Although alterations in insulin action in the vasculature have been proposed to contribute to atherosclerosis and the regulation of vascular tone,¹⁴ little is known regarding the pathways of insulin signaling and their regulation in VSMCs. Activation of the insulin receptor is known to result in tyrosine phosphorylation of several cytosolic docking proteins called insulin receptor substrates (IRSs). IRSs bind to several effector molecules, including the regulatory subunit of phosphatidylinositol 3-kinase (PI3-kinase) via Src homology 2 domains.
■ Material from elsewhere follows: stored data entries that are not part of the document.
-- ==== Sys2Proof/Certificates/Slice0/Obligations.lean ====
section
/-! DEFINITION. The statements about the model, each with the rule of the spec it rests on. `e` is the state a command executes
in; a row whose condition does not hold leaves the state as it is (log 8), so each statement names the condition. -/

open Sys2Proof Sys2Proof.Machine

/-- A step with a command at the front of the queue is exec of that command on the state with the rest of the queue. (spec/opcode_table.json; spec/03_dvorna_mailboxes.md (R53 in part)) -/
def Obligations.StepRunsFrontCommand : Prop :=
  ∀ (c : Instr) (rest : List Instr) (s : State), s.pending = c :: rest → step s = exec c { s with pending := rest }

/-- No command touches the queue of waiting commands. (spec/opcode_table.json; spec/03_dvorna_mailboxes.md (R53 in part)) -/
def Obligations.CommandsLeaveQueue : Prop :=
  ∀ (c : Instr) (s t : State), exec c s = .next t → t.pending = s.pending

/-- On an empty queue one tick passes (the model's choice, log 1). (spec/01_architecture.md; spec/05_timebase_and_clocks.md (R113 in part)) -/
def Obligations.EmptyQueuePassesTick : Prop :=
  ∀ s : State, s.pending = [] → ∃ t, step s = .next t ∧ t.pending = [] ∧
    t.ns = s.ns + (if clocksRun s = true ∧ pllLocked s 0 = true then 1 else 10)

/-- After reset both memories are in canonical form. (spec/09_capture_storage.md; spec/18_power_reset_startup.md (R373 in part)) -/
def Obligations.ResetMeetsMemoryForm : Prop := Safety.Inv State.reset

/-- Every step keeps the canonical form of both memories. (spec/09_capture_storage.md; spec/10_rings.md; spec/15_host_endpoint.md) -/
def Obligations.EveryStepKeepsMemoryForm : Prop :=
  ∀ s t : State, Safety.Inv s → step s = .next t → Safety.Inv t

/-- Register values after cold reset, as the register tables give them. (spec/03_dvorna_mailboxes.md (R49, R50, R63 in part); spec/06_sequencer_engines.md (R126 in part); spec/10_rings.md; spec/18_power_reset_startup.md (R365, R370, R378 in part)) -/
def Obligations.ResetRegisterValues : Prop :=
  rd State.reset SYS_FW_STATUS = 0 ∧ capState State.reset = capOFF ∧
  (∀ m : Fin 16, mbxState State.reset m.val = 0 ∧ rd State.reset (mR m.val 4) = 2) ∧
  rd State.reset PWR_ON = 3 ∧ rd State.reset PWR_READY = 3 ∧ rd State.reset THERM_ALERT = 0x640 ∧
  rd State.reset THERM_MAX = 0x8000 ∧
  (∀ e : Fin 256, engRun State.reset e.val = runSTOPPED ∧ rd State.reset (eR e.val 0x100) = 0x7FF) ∧
  (∀ n : Fin 256, laneState State.reset n.val = laneOFF) ∧
  (∀ r : Fin 32768, ringExists State.reset r.val = false) ∧ State.reset.stratus = [] ∧ State.reset.cirrus = [] ∧
  State.reset.pending = []

/-- Completing a command writes its result words and header, shows DONE, and signals SYS_MBX_DONE where NOTIFY is 1. (spec/03_dvorna_mailboxes.md (R50, R51, R57 in part)) -/
def Obligations.CompletionWritesTheMailbox : Prop :=
  ∀ (s : State) (m : Fin 16) (status : Nat) (res : List Nat), res.length ≤ 256 → status < 256 →
    let t := completeCmd s m.val status res
    mbxState t m.val = 3 ∧
    rd t (mR m.val 0x18) = BitVec.ofNat 32 (cmdTag s m.val * 2 ^ 16 + capState s * 2 ^ 8 + status) ∧
    (∀ i, i < res.length → rd t (resR m.val i) = BitVec.ofNat 32 (res.getD i 0)) ∧
    (cmdNotify s m.val = true → rdBit t SYS_MBX_DONE m.val = true) ∧
    t.running = s.running.filter (fun c => c.m != m.val) ∧
    Safety.RegsOnlyAt s t ([mR m.val 0x14, mR m.val 0x18] ++ (List.range res.length).map (resR m.val) ++
      (if cmdNotify s m.val then [SYS_MBX_DONE, evtR 636] else [])) ∧
    Safety.SameMemory s t

/-- The oldest posted command starts, four at most execute, and starting clears its results. (spec/03_dvorna_mailboxes.md (R51, R53 in part)) -/
def Obligations.CommandsStartInOrder : Prop :=
  (
  ∀ (s : State) (m : Fin 16),
    let t := startCmd s m.val
    mbxState t m.val = 2 ∧ (∀ i, i < 256 → rd t (resR m.val i) = 0) ∧ rd64 t (mR m.val 0x20) = 0 ∧
    t.posted = s.posted.filter (fun x => x != m.val) ∧
    Safety.RegsOnlyAt s t ([mR m.val 0x14, mR m.val 0x20, mR m.val 0x24] ++ (List.range 256).map (resR m.val)) ∧
    Safety.SameMemory s t
  ) ∧ (
  ∀ (m : Fin 16) (im : ImageRead) (s : State) (p : Nat × Instr), p ∈ Safety.firmwareRows m im →
    (fwReady s = false ∨ s.posted.head? ≠ some m.val ∨ 4 ≤ s.running.length) → exec p.2 s = .next s
  )

/-- An opcode outside the catalogue is BAD_COMMAND; SCHED on a command without an execution tick is BAD_ARG, whatever its arguments. (spec/03_dvorna_mailboxes.md (R56, R57, R60 in part)) -/
def Obligations.RefusedBeforeAnyCheck : Prop :=
  (
  ∀ (m : Fin 16) (im : ImageRead) (s : State) (p : Nat × Instr), p ∈ Safety.firmwareRows m im →
    fwStarts s m.val = true → knownOp (cmdOpcode s m.val) = false →
    exec p.2 s = .next (completeCmd (startCmd s m.val) m.val 2 [])
  ) ∧ (
  ∀ (m : Fin 16) (im : ImageRead) (s e : State) (p : Nat × Instr), p ∈ Safety.firmwareRows m im →
    p.1 ∉ [0x0602, 0x0603, 0x0604, 0x0903, 0x0D03, 0x0C80] → fwStarts s m.val = true → cmdOpcode s m.val = p.1 →
    e = startCmd s m.val → cmdSched e m.val = true →
    (p.1 = 0x0301 → e.gates.svcOpen = true ∧ custClosed e = false) →
    exec p.2 s = .next (completeCmd e m.val 3 [0xFFFFFFFF])
  )

/-- A doorbell posts the command of an idle or done mailbox; on a posted or executing one it is ignored and sets OVERRUN. (spec/03_dvorna_mailboxes.md (R51, R52 in part); spec/15_host_endpoint.md (R321 in part)) -/
def Obligations.DoorbellPostsOrOverruns : Prop :=
  ∀ (m : Fin 16) (s : State), memDecoded s = true → ∃ t, exec (.mbxDoorbell m) s = .next t ∧
    (mbxState s m.val = 0 ∨ mbxState s m.val = 3 → mbxState t m.val = 1 ∧ t.posted = s.posted ++ [m.val]) ∧
    (mbxState s m.val = 1 ∨ mbxState s m.val = 2 →
      rdBit t (mR m.val 0x14) 8 = true ∧ mbxState t m.val = mbxState s m.val ∧ t.posted = s.posted) ∧
    t.running = s.running ∧ Safety.RegsOnlyAt s t [mR m.val 0x14] ∧ Safety.SameMemory s t

/-- While a mailbox is POSTED or EXECUTING, writes of its command, flags, tick, arguments and doorbell are ignored and set OVERRUN. (R52) -/
def Obligations.BusyMailboxRefusesWrites : Prop :=
  ∀ (m : Fin 16) (o : Nat) (v : Word) (be : BitVec 4) (s : State), memDecoded s = true →
    (o ∈ [0x000, 0x004, 0x008, 0x00C, 0x010] ∨ (0x100 ≤ o ∧ o < 0x500 ∧ o % 4 = 0)) →
    (mbxState s m.val = 1 ∨ mbxState s m.val = 2) →
    ∃ t, exec (.registerWrite (.bar0 (BitVec.ofNat 26 (mR m.val o))) v (be, none) .clean) s = .next t ∧
      rd t (mR m.val 0x14) = rd s (mR m.val 0x14) ||| 0x100 ∧ Safety.RegsOnlyAt s t [mR m.val 0x14] ∧
      t.posted = s.posted ∧ t.running = s.running

/-- Commands that only report complete with the result words of the catalogue and change nothing else; BUDGET names the exhausted resource. (spec/03_dvorna_mailboxes.md (R59, R69, R57 in part); spec/05_timebase_and_clocks.md; spec/10_rings.md (R245 in part); spec/14_deflate_engines.md (R314 in part); spec/17_onchip_memory_test.md (R363 in part); spec/01_architecture.md (R24, R25 in part)) -/
def Obligations.StatusCommandsAnswer : Prop :=
  (
  ∀ (m : Fin 16) (s e : State),
    (Safety.Executing s m.val 0x0001 e → exec (.sysInfo m) s = .next (completeCmd e m.val 0
      [Config.fwVersion.toNat, bootReport e, if loopMember e then e.loop.pos.getD 0xFF else 0xFF])) ∧
    (Safety.Executing s m.val 0x0002 e → exec (.sysEcho m) s = .next (completeCmd e m.val 0
      [arg e m.val 0, arg e m.val 1, arg e m.val 2, arg e m.val 3])) ∧
    (Safety.Executing s m.val 0x0003 e → exec (.sysTemp m) s = .next (completeCmd e m.val 0
      [(BitVec.signExtend 32 (BitVec.ofNat 16 (rdF e THERM_STATUS 0 16))).toNat,
       (BitVec.signExtend 32 (BitVec.ofNat 16 (rdF e THERM_MAX 0 16))).toNat])) ∧
    (Safety.Executing s m.val 0x0104 e → exec (.tbStatus m) s = .next (completeCmd e m.val 0
      [b2n e.tb.refLost + 2 * b2n e.tb.holdover + 4 * b2n e.tb.crystal, e.tb.refClass,
       ((List.range 12).map (fun k => if pllLocked e k then 2 ^ k else 0)).foldl (· + ·) 0])) ∧
    (Safety.Executing s m.val 0x0504 e → totalCharge e ≤ 480000 → stratusRingBytes e ≤ capGib e * 2 ^ 30 →
      exec (.budgetCheck m) s = .next (completeCmd e m.val 0 [0, totalCharge e, 480000 - totalCharge e])) ∧
    (Safety.Executing s m.val 0x0606 e → Safety.NoneHolds e [.capture] →
      exec (.captureStatus m) s = .next (completeCmd e m.val 0
        [capState e + 16 * rdF e SYS_CAPTURE 4 4, e.capture.lastTs.toNat % 2 ^ 32, e.capture.lastTs.toNat / 2 ^ 32 % 2 ^ 32,
         e.capture.lastSrc, segDone e])) ∧
    (Safety.Executing s m.val 0x0703 e → arg e m.val 0 < 16 →
      exec (.replayStatus m) s = .next (completeCmd e m.val 0
        ([(getJob e (arg e m.val 0)).state] ++ jobReached e (getJob e (arg e m.val 0)) ++
          [(getJob e (arg e m.val 0)).marks]))) ∧
    (Safety.Executing s m.val 0x0A04 e → arg e m.val 0 ≤ 15 →
      exec (.deflateStatus m) s = .next (completeCmd e m.val 0
        ([dflState e (arg e m.val 0)] ++ words2 (rd64 e (dflR (arg e m.val 0) 0x10)) ++
          words2 (rd64 e (dflR (arg e m.val 0) 0x18))))) ∧
    (Safety.Executing s m.val 0x0B02 e →
      exec (.memtestStatus m) s = .next (completeCmd e m.val 0
        [(e.mt.or e.mtLast).elim 0 MtJob.done, (e.mt.or e.mtLast).elim 0 MtJob.faulty, e.spares.length])) ∧
    (Safety.Executing s m.val 0x0D02 e → Safety.NoneHolds e [.loop] →
      exec (.loopStatus m) s = .next (completeCmd e m.val 0
        [e.loop.n, e.loop.pos.getD 0, b2n (loopMember e), e.loop.syncErr.toNat]))
  ) ∧ (
  ∀ (m : Fin 16) (s e : State), Safety.Executing s m.val 0x0504 e →
    (480000 < totalCharge e →
      exec (.budgetCheck m) s = .next (completeCmd e m.val 6 [1, totalCharge e, 480000])) ∧
    (totalCharge e ≤ 480000 → capGib e * 2 ^ 30 < stratusRingBytes e →
      exec (.budgetCheck m) s = .next (completeCmd e m.val 6
        [2, (stratusRingBytes e + 1048575) / 1048576, capGib e * 1024]))
  )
Recruitment of the catalytic subunit results in activation of PI3-kinase, which is necessary for insulin action.^15,16 Akt, a Ser/Thr protein kinase (also called protein kinase B) is one of the major targets of PI3-kinase-generated signals by insulin.^17,18 Recent studies have shown that a vasoactive hormone, angiotensin II, impairs insulin stimulation of IRS-1 tyrosine phosphorylation and coupling of the insulin receptor pathway to PI3-kinase in cultured VSMCs.¹⁹ These data indicate that cultured VSMCs are an interesting model to use for the study of the mechanism of insulin resistance, which is possibly induced by vasoactive substances.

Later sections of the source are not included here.